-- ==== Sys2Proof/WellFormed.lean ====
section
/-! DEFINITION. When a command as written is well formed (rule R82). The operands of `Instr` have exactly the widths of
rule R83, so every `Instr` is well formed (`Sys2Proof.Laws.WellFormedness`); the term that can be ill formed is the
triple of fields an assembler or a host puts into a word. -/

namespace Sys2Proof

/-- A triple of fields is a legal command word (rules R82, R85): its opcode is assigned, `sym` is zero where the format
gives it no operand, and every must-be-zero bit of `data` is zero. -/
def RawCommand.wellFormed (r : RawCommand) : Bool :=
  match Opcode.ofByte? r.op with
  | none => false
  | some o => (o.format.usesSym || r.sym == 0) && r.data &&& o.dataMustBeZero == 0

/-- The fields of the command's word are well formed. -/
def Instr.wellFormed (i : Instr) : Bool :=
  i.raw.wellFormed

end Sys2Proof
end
==
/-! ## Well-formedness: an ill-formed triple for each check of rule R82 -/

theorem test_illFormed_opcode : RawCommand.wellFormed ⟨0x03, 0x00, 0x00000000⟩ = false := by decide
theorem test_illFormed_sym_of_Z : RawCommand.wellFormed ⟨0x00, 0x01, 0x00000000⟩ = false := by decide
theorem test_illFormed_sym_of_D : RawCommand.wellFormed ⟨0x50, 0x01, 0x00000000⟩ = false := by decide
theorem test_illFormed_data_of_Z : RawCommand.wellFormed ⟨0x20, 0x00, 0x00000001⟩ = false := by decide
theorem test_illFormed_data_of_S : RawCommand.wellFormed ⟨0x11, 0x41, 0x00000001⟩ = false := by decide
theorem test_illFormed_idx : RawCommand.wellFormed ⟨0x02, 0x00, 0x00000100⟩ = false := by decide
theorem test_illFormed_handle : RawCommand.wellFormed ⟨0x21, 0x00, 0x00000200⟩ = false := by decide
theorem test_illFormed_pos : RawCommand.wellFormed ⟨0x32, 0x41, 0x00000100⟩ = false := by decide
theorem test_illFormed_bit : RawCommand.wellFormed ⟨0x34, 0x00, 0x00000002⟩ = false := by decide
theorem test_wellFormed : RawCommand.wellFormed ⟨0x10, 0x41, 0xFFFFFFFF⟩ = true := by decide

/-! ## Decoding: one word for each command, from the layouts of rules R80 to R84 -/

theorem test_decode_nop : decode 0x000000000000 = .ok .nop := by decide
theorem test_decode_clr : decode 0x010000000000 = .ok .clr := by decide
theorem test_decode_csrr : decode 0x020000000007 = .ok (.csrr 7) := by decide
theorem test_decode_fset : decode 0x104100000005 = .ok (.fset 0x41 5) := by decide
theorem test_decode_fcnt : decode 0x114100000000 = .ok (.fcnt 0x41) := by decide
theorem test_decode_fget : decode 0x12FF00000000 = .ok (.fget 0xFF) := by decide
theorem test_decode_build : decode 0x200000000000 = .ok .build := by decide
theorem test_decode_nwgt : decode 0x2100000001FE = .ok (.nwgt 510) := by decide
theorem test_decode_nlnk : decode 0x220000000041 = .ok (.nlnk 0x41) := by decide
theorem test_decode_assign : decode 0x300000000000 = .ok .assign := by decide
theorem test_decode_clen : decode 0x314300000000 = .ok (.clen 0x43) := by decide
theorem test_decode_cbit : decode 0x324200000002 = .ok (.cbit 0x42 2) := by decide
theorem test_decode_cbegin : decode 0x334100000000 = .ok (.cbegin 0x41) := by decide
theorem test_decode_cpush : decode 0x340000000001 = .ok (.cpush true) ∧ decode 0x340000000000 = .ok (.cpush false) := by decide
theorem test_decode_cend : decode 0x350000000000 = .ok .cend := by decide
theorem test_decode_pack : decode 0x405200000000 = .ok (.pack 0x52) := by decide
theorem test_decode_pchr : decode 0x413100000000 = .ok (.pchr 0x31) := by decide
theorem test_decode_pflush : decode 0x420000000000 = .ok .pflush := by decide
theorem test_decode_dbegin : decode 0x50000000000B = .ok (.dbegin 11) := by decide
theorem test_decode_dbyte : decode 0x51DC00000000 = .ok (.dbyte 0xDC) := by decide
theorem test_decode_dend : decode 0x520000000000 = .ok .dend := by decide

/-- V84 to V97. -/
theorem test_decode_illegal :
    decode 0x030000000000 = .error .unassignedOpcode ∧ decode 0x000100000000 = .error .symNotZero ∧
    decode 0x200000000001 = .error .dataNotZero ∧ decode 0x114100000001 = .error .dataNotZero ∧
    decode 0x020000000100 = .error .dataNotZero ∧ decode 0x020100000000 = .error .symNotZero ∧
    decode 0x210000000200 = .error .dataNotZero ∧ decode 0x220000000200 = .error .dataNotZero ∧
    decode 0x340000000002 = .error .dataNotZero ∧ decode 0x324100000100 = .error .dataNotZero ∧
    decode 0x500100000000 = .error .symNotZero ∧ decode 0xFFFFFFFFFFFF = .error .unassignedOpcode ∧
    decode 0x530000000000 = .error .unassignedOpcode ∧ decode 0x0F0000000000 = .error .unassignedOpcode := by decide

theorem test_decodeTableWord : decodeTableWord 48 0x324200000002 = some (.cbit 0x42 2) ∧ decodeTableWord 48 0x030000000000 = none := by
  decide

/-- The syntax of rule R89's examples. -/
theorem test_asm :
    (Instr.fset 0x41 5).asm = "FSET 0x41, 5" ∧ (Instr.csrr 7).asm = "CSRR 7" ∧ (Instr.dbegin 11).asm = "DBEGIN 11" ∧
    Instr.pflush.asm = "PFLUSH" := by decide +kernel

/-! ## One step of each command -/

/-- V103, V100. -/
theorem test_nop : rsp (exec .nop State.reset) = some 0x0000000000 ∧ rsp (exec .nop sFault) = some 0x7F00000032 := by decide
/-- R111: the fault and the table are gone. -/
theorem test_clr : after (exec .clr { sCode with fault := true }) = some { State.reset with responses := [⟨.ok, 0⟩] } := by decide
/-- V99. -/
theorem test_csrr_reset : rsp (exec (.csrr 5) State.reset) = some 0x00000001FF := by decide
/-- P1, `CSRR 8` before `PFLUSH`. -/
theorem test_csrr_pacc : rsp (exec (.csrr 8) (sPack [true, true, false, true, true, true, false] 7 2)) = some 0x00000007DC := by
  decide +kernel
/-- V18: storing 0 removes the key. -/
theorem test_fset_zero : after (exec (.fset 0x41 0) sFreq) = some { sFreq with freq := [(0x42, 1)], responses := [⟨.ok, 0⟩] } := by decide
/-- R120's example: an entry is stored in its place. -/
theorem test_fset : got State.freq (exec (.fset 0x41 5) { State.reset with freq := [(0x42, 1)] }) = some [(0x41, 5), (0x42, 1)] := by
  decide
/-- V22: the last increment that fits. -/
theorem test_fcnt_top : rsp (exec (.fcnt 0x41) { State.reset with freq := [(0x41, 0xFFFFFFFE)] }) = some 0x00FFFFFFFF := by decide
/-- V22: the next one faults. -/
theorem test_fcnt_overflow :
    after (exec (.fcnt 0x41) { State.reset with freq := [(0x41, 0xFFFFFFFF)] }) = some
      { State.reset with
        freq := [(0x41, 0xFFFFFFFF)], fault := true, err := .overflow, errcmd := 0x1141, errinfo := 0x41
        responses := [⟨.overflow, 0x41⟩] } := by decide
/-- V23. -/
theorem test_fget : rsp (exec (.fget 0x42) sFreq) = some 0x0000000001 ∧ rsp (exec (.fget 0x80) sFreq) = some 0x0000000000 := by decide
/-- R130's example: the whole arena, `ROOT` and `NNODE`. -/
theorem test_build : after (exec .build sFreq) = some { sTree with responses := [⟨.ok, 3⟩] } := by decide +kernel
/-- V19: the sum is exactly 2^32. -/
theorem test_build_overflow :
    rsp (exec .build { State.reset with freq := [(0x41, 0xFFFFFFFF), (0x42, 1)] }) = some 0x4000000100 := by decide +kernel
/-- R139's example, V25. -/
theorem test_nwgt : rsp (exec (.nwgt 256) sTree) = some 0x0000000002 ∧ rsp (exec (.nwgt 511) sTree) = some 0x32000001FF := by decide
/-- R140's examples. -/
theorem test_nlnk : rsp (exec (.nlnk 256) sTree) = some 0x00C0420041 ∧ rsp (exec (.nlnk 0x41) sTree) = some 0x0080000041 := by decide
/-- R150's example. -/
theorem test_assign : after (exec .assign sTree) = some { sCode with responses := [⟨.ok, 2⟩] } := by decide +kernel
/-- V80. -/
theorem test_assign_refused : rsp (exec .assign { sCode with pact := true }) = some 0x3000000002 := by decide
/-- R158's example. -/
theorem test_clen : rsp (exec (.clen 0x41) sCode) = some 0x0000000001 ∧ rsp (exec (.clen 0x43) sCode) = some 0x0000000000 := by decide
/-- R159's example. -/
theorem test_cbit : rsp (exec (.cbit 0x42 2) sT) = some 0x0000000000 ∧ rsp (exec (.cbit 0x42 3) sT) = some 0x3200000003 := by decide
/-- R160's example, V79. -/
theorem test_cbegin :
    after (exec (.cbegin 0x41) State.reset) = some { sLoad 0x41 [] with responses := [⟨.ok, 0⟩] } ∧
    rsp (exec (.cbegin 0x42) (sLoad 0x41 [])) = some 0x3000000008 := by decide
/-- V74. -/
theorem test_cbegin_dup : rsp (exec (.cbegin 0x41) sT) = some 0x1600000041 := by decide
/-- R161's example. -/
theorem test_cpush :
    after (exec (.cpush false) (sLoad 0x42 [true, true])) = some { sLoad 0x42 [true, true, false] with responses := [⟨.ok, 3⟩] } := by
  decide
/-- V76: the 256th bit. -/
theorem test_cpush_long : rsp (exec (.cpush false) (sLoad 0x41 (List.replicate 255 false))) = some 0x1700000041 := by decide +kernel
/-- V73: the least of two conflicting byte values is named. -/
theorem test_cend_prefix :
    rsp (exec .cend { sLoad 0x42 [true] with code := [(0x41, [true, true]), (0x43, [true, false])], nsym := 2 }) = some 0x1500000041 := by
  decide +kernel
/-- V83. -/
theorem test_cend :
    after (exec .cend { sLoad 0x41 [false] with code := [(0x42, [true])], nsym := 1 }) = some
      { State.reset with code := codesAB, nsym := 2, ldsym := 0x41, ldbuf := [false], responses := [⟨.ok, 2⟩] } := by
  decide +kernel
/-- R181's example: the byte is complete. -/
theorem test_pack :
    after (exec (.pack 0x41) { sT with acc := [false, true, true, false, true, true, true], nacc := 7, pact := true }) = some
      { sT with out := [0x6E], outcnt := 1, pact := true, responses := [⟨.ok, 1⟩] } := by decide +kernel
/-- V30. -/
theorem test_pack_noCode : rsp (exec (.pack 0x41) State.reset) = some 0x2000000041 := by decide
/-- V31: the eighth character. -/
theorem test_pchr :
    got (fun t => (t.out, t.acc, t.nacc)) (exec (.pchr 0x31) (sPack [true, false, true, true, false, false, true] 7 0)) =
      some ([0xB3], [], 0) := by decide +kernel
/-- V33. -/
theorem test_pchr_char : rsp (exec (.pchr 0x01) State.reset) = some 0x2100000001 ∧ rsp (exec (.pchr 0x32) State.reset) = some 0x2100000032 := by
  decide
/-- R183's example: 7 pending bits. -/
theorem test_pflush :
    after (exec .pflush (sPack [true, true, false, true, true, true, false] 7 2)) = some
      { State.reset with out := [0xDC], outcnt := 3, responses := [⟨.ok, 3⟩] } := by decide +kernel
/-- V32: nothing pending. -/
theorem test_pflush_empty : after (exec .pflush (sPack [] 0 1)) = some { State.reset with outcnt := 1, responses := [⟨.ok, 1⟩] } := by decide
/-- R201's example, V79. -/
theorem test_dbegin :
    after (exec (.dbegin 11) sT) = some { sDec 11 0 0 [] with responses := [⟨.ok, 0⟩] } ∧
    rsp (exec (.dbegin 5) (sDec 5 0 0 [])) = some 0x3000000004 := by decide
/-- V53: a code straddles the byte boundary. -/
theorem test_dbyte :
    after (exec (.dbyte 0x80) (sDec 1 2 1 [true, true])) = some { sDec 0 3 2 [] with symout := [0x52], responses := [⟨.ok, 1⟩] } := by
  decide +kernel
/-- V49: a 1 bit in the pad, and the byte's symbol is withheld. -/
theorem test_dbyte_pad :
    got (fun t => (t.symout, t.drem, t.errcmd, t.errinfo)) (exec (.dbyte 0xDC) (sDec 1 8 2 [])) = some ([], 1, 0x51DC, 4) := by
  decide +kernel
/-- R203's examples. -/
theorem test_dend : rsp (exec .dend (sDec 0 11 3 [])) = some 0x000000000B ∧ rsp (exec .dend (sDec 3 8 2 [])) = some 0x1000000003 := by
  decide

What the task requires — When you reach the line containing "-- ==== Sys2Proof/WellFormed.lean" in the data above, start copying exactly, and stop after the line containing "triple of fields an".

Answer space —
-- ==== Sys2Proof/WellFormed.lean ====
section
/-! DEFINITION. When a command as written is well formed (rule R82). The operands of `Instr` have exactly the widths of
rule R83, so every `Instr` is well formed (`Sys2Proof.Laws.WellFormedness`); the term that can be ill formed is the
triple of fields an assembler or a host puts into a word. -/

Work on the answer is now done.